Тоненькая девушка замерла, занеся руку над добычей. Маленькая ящерка беспечно грелась в теплых лучах летнего солнца, тихо щебетали птицы и шуршала река. Повеяло душистым и терпким ароматом. Зачарованная охотница смотрела, как блики играли на руке волнами отраженного света. Почудилось, что лучики смеются, путаясь в травинках, перекатываясь с одной на другую, а камни ворчат от щекотки.

Шум воды в реке, пересмешки солнечных бликов и камней вернули воспоминание о давешнем сне:

Солео снова очутилась в домике бабушки, она зачарованно слушала сказку. Огненный блик выпрыгнул из приоткрытой створки печи в сиренево-сизые сумерки и тут же запутался на кончиках длинных ресниц. Распутавшись, он заиграл искорками в темных зрачках и лизнул малиновым светом нежное личико девушки.

— Излаим блистал роскошью дворцов, — начала седая и сгорбленная старушка, доставая ароматное печенье из печи. Притихшая девочка встрепенулась, вдыхая пряный дух имбиря, бабушка протянула ей тонкий пластик. Печенье было еще горячим, мягким и податливым, чуть позже оно стало бы хрустящим, но нетерпеливая девчушка, обжигая пальцы, запихнула печенюшку в рот.
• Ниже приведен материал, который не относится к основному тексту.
/-- The vote (R145 to R147). Its inputs are the READ candidates, oldest first, each with its place in the list, its data bytes and then
the bytes of its check value, most significant first, its agree count as weight and its uncertain positions. At a position the inputs that
do not list it vote, or all where every one lists it; the value with the greatest sum of weights wins, and of several such values the one
the oldest of their voters gives. The position is contested where its voters give more than one value, and a tie where another value
shares the greatest sum. The positions, as many as an input has bytes, are voted in ascending order, each on its own bytes. -/
def Obligations.VoteAtPosition : Prop :=
  (∀ (inputs : List SynthInput) (position : Nat),
    ((∃ i ∈ inputs, position ∉ i.uncertain) → voters inputs position = inputs.filter fun i => decide (position ∉ i.uncertain))
    ∧ ((∀ i ∈ inputs, position ∈ i.uncertain) → voters inputs position = inputs))
  ∧ (∀ (voting : List SynthInput) (weight : Byte → Nat), (∀ b, weight b = ((voting.filter fun i => i.here == b).map SynthInput.weight).sum) →
      (∀ (before after : List SynthInput) (i : SynthInput), voting = before ++ i :: after →
        (∀ v ∈ voting, weight v.here ≤ weight i.here) → (∀ v ∈ before, weight v.here < weight i.here) → winner voting = i.here)
      ∧ (contestedAt voting = true ↔ ∃ v ∈ voting, ∃ w ∈ voting, v.here ≠ w.here)
      ∧ (tiedAt voting = true ↔ ∃ v ∈ voting, v.here ≠ winner voting ∧ ∀ w ∈ voting, weight w.here ≤ weight v.here))
  ∧ (∀ (n position : Nat) (inputs : List SynthInput) (voting : Nat → List SynthInput),
      (∀ i, voting i = voters (inputs.map fun x => { x with bytes := x.bytes.drop i }) (position + i)) →
      voteFrom n position inputs
        = { bytes := (List.range n).map fun i => winner (voting i)
            contested := (List.range n).countP fun i => contestedAt (voting i)
            ties := (List.range n).countP fun i => tiedAt (voting i) })
  ∧ (∀ (i : SynthInput) (b : Byte) (rest : List Byte), i.bytes = b :: rest → i.here = b)
  ∧ votePositions [] = 0 ∧ (∀ (i : SynthInput) (rest : List SynthInput), votePositions (i :: rest) = i.bytes.length)
  ∧ (∀ a b c d : Byte, checkOfBytes [a, b, c, d] = a ++ b ++ c ++ d ∧ checkOfBytes [a, b] = 0#16 ++ a ++ b)
  ∧ (∀ (s : State) (kind : PortKind) (size : Nat) (candidates : List Candidate),
      s.synthInputs kind size candidates 0 = (candidates.zipIdx.filter fun x => x.1.origin == .read).map fun x =>
        { index := x.2
          bytes := (List.range (sectorLength size)).map (fun i => s.memory.read (1024 * x.1.frame + i))
            ++ (if kind = .cartridge then [x.1.check.extractLsb' 24 8, x.1.check.extractLsb' 16 8] else [])
            ++ [x.1.check.extractLsb' 8 8, x.1.check.extractLsb' 0 8]
          weight := x.1.agree, uncertain := x.1.uncertain })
Старушка улыбнулась и продолжила:

— Высокие башни университета ажурными пиками подпирали небосвод. Казалось, их кончики касаются солнца и отражают его тысячью хрустальных граней. Когда туман опускался на город, кутая башни в облака, свет радужными капельками пронизывал молочную дымку. Золотые искорки разбегались по улицам, играли в чехарду на мостовых, прыгали солнечными зайчиками по садам, заглядывали через окна в дома.

Глаза девочки цвета волшебного тумана, молочно-серого облака, полного золотых искр, расширились от восторга, старушка продолжила.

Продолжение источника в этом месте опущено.